Steve asked when we were going to build a memorial to those of
		us who risked so much to stand up against that misadventure. But
		I see the wall as both a tribute to those who died and a testimony
		to a failure of policy. I hardly feel smug about my military service
		in those conflicted times.
		
		A big black guy, dressed in the same hooded sweatshirt and vest
		that I wear this season, was digging in the trash baskets at the
		edge of the memorial, and watching the tourists carefully. We
		eye-to-eyed from 50 yards out, and I drifted his way like some
		strange colleague. Clear-eyed, outdoor complexioned, he made a
		cockeyed grin totally without condescension, standing quiet and
		erect. 
		
		Spare change? 
		
		Actually, all I have is a 10 peso piece.
		
		Maybe we should all move to Mexico.
		
		Well spoken, the only personable interchange we had in this emotional
		place, where everyone else avoids your eye.. I give him a dollar
		bill.
		
		Thanks.
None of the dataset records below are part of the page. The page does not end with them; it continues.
-- ==== Sys2Proof/Machine/Staging.lean ====
section
/-! DEFINITION. Accesses to staging memory by requesters other than the drifts (R28, R289, R291), each served by its bank, and the
scrubber (R290). -/

namespace Sys2Proof.Machine

/-- A drift's access in cycle `c` to bank `b` that goes before one of `who` (R291). -/
def StrState.ahead (x : StrState) (who : SmemWho) (c b : Nat) : Bool :=
  c == x.cyc && x.asks.any fun a => a.2 == b && (match who, who.turn with
    | .scrub, _ => true
    | _, some i => ((x.order b).takeWhile fun j => j != i).contains a.1
    | _, none => false)

/-- Bank `b` serves `who`, in cycle `c` or in the first one after it in which no other goes before it (R28). The first argument bounds
the cycles. -/
def State.serveFrom : Nat → State → SmemWho → Nat → Nat → State
  | 0, s, _, _, _ => s
  | fuel + 1, s, who, b, c =>
    if s.str.taken c b (who == .landing) || s.str.ahead who c b then State.serveFrom fuel (s.loseBank c b) who b (c + 1) else
    let x := { s.str with used := { cyc := c, bank := b, sched := who == .landing } :: s.str.used }
    { s with str := (match who.turn with
      | some i => x.served b i
      | none => x) }

/-- An access of `who` to bank `b`, asked for at the present fabric time: what it takes of the bank's cycles, after what the drifts have
done there. The access itself is made with its command (log entry 102). -/
def State.serve (s0 : State) (who : SmemWho) (b : Nat) : State :=
  let s := s0.meet
  let t := s.sch.ft.toNat
  match who with
  | .drift _ => s
  | _ =>
    let old := if s.str.runs.isEmpty then t else min t s.str.cyc
    let s1 := { s with str := { s.str with
      used := s.str.used.filter fun u => decide (old ≤ u.cyc)
      lost := s.str.lost.filter fun e => decide (old ≤ e.1) } }
    State.serveFrom (s1.str.used.length + 2) s1 who b t

/-- A read of 64-byte word `w`, its bank's service with it: bytes, and whether they are poisoned. -/
def State.smemWord (s : State) (w : Nat) (who : SmemWho) : List Byte × Bool × State := (s.serve who (w % 512)).smemAccess w who

/-- `n` bytes at staging address `a`, which may cross words: bytes, and whether any word was poisoned. The first argument
bounds the words. -/
def State.smemSpan : Nat → State → Nat → Nat → SmemWho → List Byte × Bool × State
  | 0, s, _, _, _ => ([], false, s)
  | fuel + 1, s, a, n, who =>
    if n = 0 then ([], false, s) else
    let m := min n (64 - a % 64)
    let (bs, p, s1) := s.smemWord (a / 64 % 2 ^ 20) who
    let (rest, q, s2) := State.smemSpan fuel s1 (a + m) (n - m) who
    (((bs.drop (a % 64)).take m) ++ rest, p || q, s2)

def State.smemGet (s : State) (a n : Nat) (who : SmemWho) : List Byte × Bool × State := State.smemSpan (n / 64 + 2) s a n who

/-- A write within one staging word: one access. -/
def State.smemPut1 (s : State) (a : Nat) (bs : List Byte) (poison : Bool) (who : SmemWho) : State :=
  ((s.serve who (a / 64 % 512)).smemPutRun a bs poison).count (Cnt.smem who.counter) 1

/-- A write of `bs` at staging address `a`, word by word. The first argument bounds the words. -/
def State.smemPutSpan : Nat → State → Nat → List Byte → Bool → SmemWho → State
  | 0, s, _, _, _, _ => s
  | fuel + 1, s, a, bs, p, who =>
    if bs.isEmpty then s else
    let m := 64 - a % 64
    State.smemPutSpan fuel (s.smemPut1 (a % 2 ^ 26) (bs.take m) p who) (a + m) (bs.drop m) p who

def State.smemPut (s : State) (a : Nat) (bs : List Byte) (poison : Bool) (who : SmemWho) : State :=
  State.smemPutSpan (bs.length / 64 + 2) s a bs poison who

/-- STAGING_SCRUB (R290): the scrubber's read of its next word and what it does with it. -/
def State.scrubStaging (s : State) : State :=
  if !s.flag F.STR_CFG_SCRUB_EN then s else
  let w := s.str.scrub
  let (_, _, s1) := s.smemWord w .scrub
  let en := s.flag F.STR_CFG_ECC_EN
  let bad := en && lanesDouble s.str.ecc (8 * w) 8
  let fix := en && decide (lanesSingle s.str.ecc (8 * w) 8 > 0)
  let s2 := { s1 with str := { s1.str with
    mem := if fix then corrected s1.str.mem s1.str.ecc (8 * w) 8 else s1.str.mem
    ecc := if fix then s1.str.ecc.filter fun e => e.lane / 8 != w || e.bit.isNone else s1.str.ecc
    poison := if bad then insertNat w s1.str.poison else s1.str.poison
    scrub := (w + 1) % 2 ^ 20 } }
  s2.count (Cnt.smem 7) 1

end Sys2Proof.Machine
end

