/-- SCAN (R470): the next lamp of SCAN_T above LAMP, wrapping once through 0. -/
def State.scanLamp (s : State) : State :=
  let l := s.f F.BTP_LAMP_SEL_LAMP
  let mine := s.lampsOf (s.f F.BTP_LAMP_SEL_SCAN_T)
  match (mine.find? fun m => decide (l < m)), mine.head? with
  | some m, _ => (s.setF F.BTP_LAMP_SEL_LAMP m).setB F.BTP_LAMP_CMD_NONE false
  | none, some m => (s.setF F.BTP_LAMP_SEL_LAMP m).setB F.BTP_LAMP_CMD_NONE false
  | none, none => s.setB F.BTP_LAMP_CMD_NONE true

/-- A write of BTP_LAMP_CMD. -/
def State.lampCtrl (s : State) (src : RegSrc) (data : Nat) : State :=
  let s1 := if Nat.testBit data 3 then s.setB F.BTP_LAMP_CMD_ERR false else s
  let allowed := match src with
    | .thread t => t.val == 0
    | _ => true
  if data % 4 = 0 then s1 else
  if !allowed then s1.hit F.BTP_LAMP_CMD_ERR else
  let l := s1.f F.BTP_LAMP_SEL_LAMP
  let s2 := if Nat.testBit data 0 then
      (if (s1.lamp l).owner.isSome then s1.returnLamp l else s1.hit F.BTP_LAMP_CMD_ERR)
    else s1
  if Nat.testBit data 1 then s2.scanLamp else s2

/-! ## Channels as threads use them (R451 to R453) -/

/-- Threads that wait to read, and to write, channel `ch`. -/
def State.readersOf (s : State) (ch : Nat) : List Nat :=
  (s.chan ch).waiters.filter fun t => match (s.thread t).wait with
    | .chanRead _ _ => true
    | _ => false
def State.writersOf (s : State) (ch : Nat) : List Nat :=
  (s.chan ch).waiters.filter fun t => match (s.thread t).wait with
    | .chanWrite _ _ _ => true
    | _ => false

/-- Thread `t` may read a word of channel `ch` now: it holds it or nobody does and it has waited longest, and the word was
written four CK_THR cycles ago. -/
def State.chanReadable (s : State) (ch t : Nat) : Bool :=
  let c := s.chan ch
  let turn := match c.rhold with
    | some h => h == .thread t
    | none => match s.readersOf ch with
      | u :: _ => u == t
      | [] => true
  turn && (match c.words with
    | w :: _ => decide (w.at_ + 4 ≤ s.thr)
    | [] => false)

/-- Thread `t` may write a word to channel `ch` now: hardware writers that wait are served before threads (R452). -/
def State.chanWritable (s : State) (ch t : Nat) : Bool :=
  let c := s.chan ch
  let turn := match c.whold with
    | some h => h == .thread t
    | none => c.hw.isEmpty && match s.writersOf ch with
      | u :: _ => u == t
      | [] => true
  turn && (decide (c.words.length < 4) || c.dropping)

/-- A thread blocked on a channel or an event can go on. -/
def State.waitOver (s : State) (t : Nat) : Bool :=
  match (s.thread t).wait with
  | .chanRead ch _ => s.chanReadable ch t
  | .chanWrite ch _ _ => s.chanWritable ch t
  | .event w _ => (s.threadEvent t (if w = 0 then none else some w)).isSome
  | _ => false

/-! ## The all-blocked detector (R461) -/

/-- ALLBLOCK_DETECT (R461). -/
def execAllblockDetect (s : State) : Host.Outcome State Fault Refusal :=
  match s.btp.blockedSince with
  | none => done s
  | some t0 =>
    if !s.btp.allArmed then done s else
    let s1 := s.passTo (t0 + ctlCycles * s.f F.BTP_DLK_WINDOW)
    done ((((s1.modBtp fun b => { b with allArmed := false }).hit F.BTP_STAT_ALLBLOCK).count (Cnt.btp 7) 1).raise EV.allblock)

/-! ## What the registers show (R468 to R472) -/

/-- BTP_TH_STAT and BTP_TH_PC. -/
def State.viewThStat (s : State) : Word :=
  let t := s.f F.BTP_TH_SEL_T
  let x := s.thread t
  if !s.tflag t TF.exists_ then BitVec.ofNat 32 (2 ^ 4 * pipeOf t) else
  BitVec.ofNat 32 (x.st.toNat + 2 ^ 3 * b2n (s.isSched t) + 2 ^ 4 * pipeOf t + 2 ^ 5 * b2n (x.srb SR.al) +
    2 ^ 8 * s.weight t + 2 ^ 24 * x.cause.toNat)
def State.viewThPc (s : State) : Word := BitVec.ofNat 32 (s.thread (s.f F.BTP_TH_SEL_T)).pc.toNat

/-- BTP_FLOG_Di: the oldest entry. -/
def State.viewFlog (s : State) (i : Nat) : Word :=
  match s.btp.flog with
  | [] => 0
  | e :: _ =>
    if i = 0 then BitVec.ofNat 32 (e.thread + 2 ^ 7 * b2n e.df + 2 ^ 8 * e.cause.toNat + 2 ^ 16 * e.lamps + 2 ^ 31)
    else if i = 1 then BitVec.ofNat 32 e.pc.toNat
    else BitVec.ofNat 32 (e.addr.toNat / 2 ^ (32 * (i - 2)))

/-- BTP_LAMP_STAT. -/
def State.viewLamp (s : State) : Word :=
  let l := s.lamp (s.f F.BTP_LAMP_SEL_LAMP)
  BitVec.ofNat 32 (l.owner.getD 0 + 2 ^ 7 * b2n l.owner.isSome + 2 ^ 8 * min 127 l.waiters.length)

def holderThread : Option Holder → Nat
  | some (.thread t) => t
  | _ => 0
def holderHw : Option Holder → Bool
  | some .hw => true
  | _ => false

/-- BTP_CH_STAT. -/
def State.viewChan (s : State) : Word :=
  let c := s.chan (s.f F.BTP_CH_SEL_CH)
  BitVec.ofNat 32 (min 4 c.words.length + 2 ^ 3 * b2n c.whold.isSome + 2 ^ 4 * b2n c.rhold.isSome + 2 ^ 5 * b2n (holderHw c.whold) +
    2 ^ 6 * b2n (holderHw c.rhold) + 2 ^ 8 * holderThread c.whold + 2 ^ 16 * holderThread c.rhold + 2 ^ 23 * min 127 c.waiters.length)

/-- Who holds what a wait is for: for a channel, the other side's holder where its own side is free. -/
def State.waitHolder (s : State) (t : Nat) (w : Wait) : Option Holder :=
  let other (h : Option Holder) : Option Holder := if h = some (.thread t) then none else h
  match w with
  | .chanRead ch _ => (other (s.chan ch).rhold).or (s.chan ch).whold
  | .chanWrite ch _ _ => (other (s.chan ch).whold).or (s.chan ch).rhold
  | .lamp l => (s.lamp l).owner.map fun o => Holder.thread o
  | _ => none

/-- BTP_WAITFOR_t (R472). -/
def State.viewWaitFor (s : State) (t : Nat) : Word :=
  let x := s.thread t
  if !s.tflag t TF.exists_ then 0 else
  let age := min 255 (Nat.log2 ((s.now - x.waitSince) / ctlCycles))
  if x.st = TST.halted ∨ x.st = TST.faulted ∨ x.st = TST.doubleFault ∨ x.st = TST.stopped then BitVec.ofNat 32 (6 + 2 ^ 24 * age) else
  let h := s.waitHolder t x.wait
  let word (kind obj : Nat) : Word :=
    BitVec.ofNat 32 (kind + 2 ^ 3 * obj + 2 ^ 15 * holderThread h + 2 ^ 22 * b2n (h.isSome && !holderHw h) + 2 ^ 23 * b2n (holderHw h) +
      2 ^ 24 * age)
  match x.st, x.wait with
  | 3, _ => word 5 0
  | 2, .chanRead ch _ => word 1 ch
  | 2, .chanWrite ch _ _ => word 2 ch
  | 2, .lamp l => word 3 l
  | 2, .event w _ => word 4 w
  | _, _ => 0

end Sys2Proof.Machine
end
Where you folks from?
		
		Maine.
		
		Must be cold up there.
		
		Different kind of cold.
		
		Yup. 
My schnorrer on the Mall. A vet? I didnt ask, but he was the
					right age. All the squishy tourists, the chic diplomats, the hard-eyed
					security types, the scuttling bureaucrats, and this one forceful
					presence on the mall. The weeping willows draped their yellowgreen branches over the
					ponds, and the family groups by the water revealed their species
					prejudices by chasing away the gulls and feeding the ducks. Funny
					how we choose where our charity should go.
				
			
					 
			
					 
					
					 
				
						For those who need images 
					
We ate dinner that night at the Japan Inn with the Lerners, and
		shared a memorable meal. Were talking embassy Japanese, with
		the waitresses in modified geisha, and the decor in stylized paper-and-laquered
		rectilinearity. The Japanese are superb at presentation, and we
		were served in high ceremony with the ritual artifacts, without
		a trace of condescension.
		
		Eating small portions (probably large by Japanese standards) with
		chopsticks sets a gracious pace, and the food was exquisite. The
		hot saki may have had something to do with that, of course. I
		opted for seaweed salad and eels, and we all shared sashimi with
		ginger and hot sauce. O my. The tea and ginger ice cream simply
		ran the last of the rack.
		
		So.. what about seaweed and eels, I hear the Mainers ask? Well..
		after I go down to the shore for a salad, Im going to see if
		Jimmys got any big ones in his car?